Village and civil parish in the Stratford-on-Avon district of Warwickshire, England

Studley is a large village and civil parish in the Stratford-on-Avon district of Warwickshire, England. Situated on the western edge of Warwickshire near the border with Worcestershire, it is 3.5 mi southeast of Redditch and 13 mi northwest of Stratford-upon-Avon. The Roman road of Ryknild Street, now the A435, passes through the village on its eastern edge, parallel to the River Arrow. The name derives from the Old English leah, being a meadow or pasture, where horses, stod, are kept.

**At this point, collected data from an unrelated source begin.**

-- ==== Sys2Proof/Laws/GoodCoordinator.lean ====
section
/-! SUPPORT. Every function of Machine/Coordinator.lean that answers a module keeps its maps canonical and its queue of commands. -/

namespace Sys2Proof.Machine

variable {cq : List Instr}

theorem State.ctrlAllOwn_good (s : State) (m : Ctrl) (h : s.Good cq) :
    (State.ctrlAllOwn s m).Good cq := by
  unfold State.ctrlAllOwn
  repeat' (first
    | with_reducible assumption
    | with_reducible apply State.toInbox_good
    | with_reducible apply State.inject_good
    | (extract_lets +onlyGivenNames z; with_reducible apply State.good_cut (cq := cq) (s := z); rotate_left; clear_value z; intro hz; rotate_right; subst z)
    | extract_lets +onlyGivenNames z
    | (refine State.good_lit ?_; dsimp only; exact State.Good.maps (by assumption)))

theorem State.failSpare_good (s : State) (h : s.Good cq) :
    (State.failSpare s).Good cq := by
  unfold State.failSpare
  repeat' (first
    | with_reducible assumption
    | with_reducible apply State.mapRcv_good
    | with_reducible apply State.put_good
    | split)

theorem State.sendState_good (s : State) (h : s.Good cq) :
    (State.sendState s).Good cq := by
  unfold State.sendState
  repeat' (first
    | with_reducible assumption
    | refine fun _ => ?_
    | with_reducible apply State.ctrl_good
    | with_reducible apply State.good_foldl
    | split)

theorem State.enterC_good (s : State) (st at_ : Nat) (h : s.Good cq) :
    (State.enterC s st at_).Good cq := by
  unfold State.enterC
  repeat' (first
    | with_reducible assumption
    | with_reducible apply State.mapRcv_good
    | with_reducible apply State.put_good
    | with_reducible apply State.sendState_good)

theorem State.sendPlan_good (s : State) (h : s.Good cq) :
    (State.sendPlan s).Good cq := by
  unfold State.sendPlan
  repeat' (first
    | with_reducible assumption
    | with_reducible apply State.ctrlAllOwn_good)

theorem State.sendRewire_good (s : State) (dests : List Nat) (h : s.Good cq) :
    (State.sendRewire s dests).Good cq := by
  unfold State.sendRewire
  repeat' (first
    | with_reducible assumption
    | refine fun _ => ?_
    | with_reducible apply State.ctrl_good
    | with_reducible apply State.good_foldl
    | split)

theorem State.fillSourcesOf_good (s : State) (x c : Nat) (h : s.Good cq) :
    (State.fillSourcesOf s x c).2.Good cq := by
  unfold State.fillSourcesOf
  repeat' (first
    | with_reducible assumption
    | with_reducible apply State.fresh64_good
    | extract_lets +onlyGivenNames z
    | split
    | with_reducible refine State.good_snd (by assumption) ?_)

theorem State.sendFill_good (s : State) (x c : Nat) (h : s.Good cq) :
    (State.sendFill s x c).Good cq := by
  unfold State.sendFill
  repeat' (first
    | with_reducible assumption
    | refine fun _ => ?_
    | with_reducible apply State.ctrl_good
    | with_reducible apply State.fillSourcesOf_good
    | with_reducible apply State.mapRcv_good
    | with_reducible apply State.good_foldl)

theorem State.sendFills_good (s : State) (h : s.Good cq) :
    (State.sendFills s).Good cq := by
  unfold State.sendFills
  repeat' (first
    | with_reducible assumption
    | refine fun _ => ?_
    | with_reducible apply State.sendFill_good
    | with_reducible apply State.good_foldl
    | split)

theorem State.decideNow_good (s : State) (at_ : Nat) (h : s.Good cq) :
    (State.decideNow s at_).Good cq := by
  unfold State.decideNow
  repeat' (first
    | with_reducible assumption
    | with_reducible apply State.ctrlAllOwn_good
    | with_reducible apply State.enterC_good
    | with_reducible apply State.mapRcv_good
    | with_reducible apply State.put_good
    | with_reducible apply State.rcvEvent_good
    | with_reducible apply State.sendPlan_good
    | with_reducible apply State.sendRewire_good
    | (extract_lets +onlyGivenNames z; with_reducible apply State.good_cut (cq := cq) (s := z); rotate_left; clear_value z; intro hz; rotate_right; subst z)
    | split)

theorem State.enterDecide_good (s : State) (at_ : Nat) (h : s.Good cq) :
    (State.enterDecide s at_).Good cq := by
  unfold State.enterDecide
  repeat' (first
    | with_reducible assumption
    | with_reducible apply State.decideNow_good
    | with_reducible apply State.emitRecover_good
    | with_reducible apply State.enterC_good
    | with_reducible apply State.mapRcv_good
    | with_reducible apply State.put_good
    | (with_reducible refine State.good_ite (fun _ => ?_) (fun _ => ?_)))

The United Kingdom Census 2021 reported Studley's population as being 6,040.

== History ==

The manor of Studley is recorded twice in the Domesday Book mostly as part of the lands of William son of Courbucion; who was appointed Sheriff of Warwick soon after 1086; where it reads:

"In Ferncombe Hundred in Stodlei (Studley) 4 hides. Land for 11 ploughs. In lordship 2; 3 slaves. 19 villagers with a priest and 12 smallholders have 9 ploughs. A mill at 5s; meadow, 24 acres; a salt house which pays 19 packloads of salt; woodland 1 league long and ½ a league wide. The value was and is 100s. Swein held it freely."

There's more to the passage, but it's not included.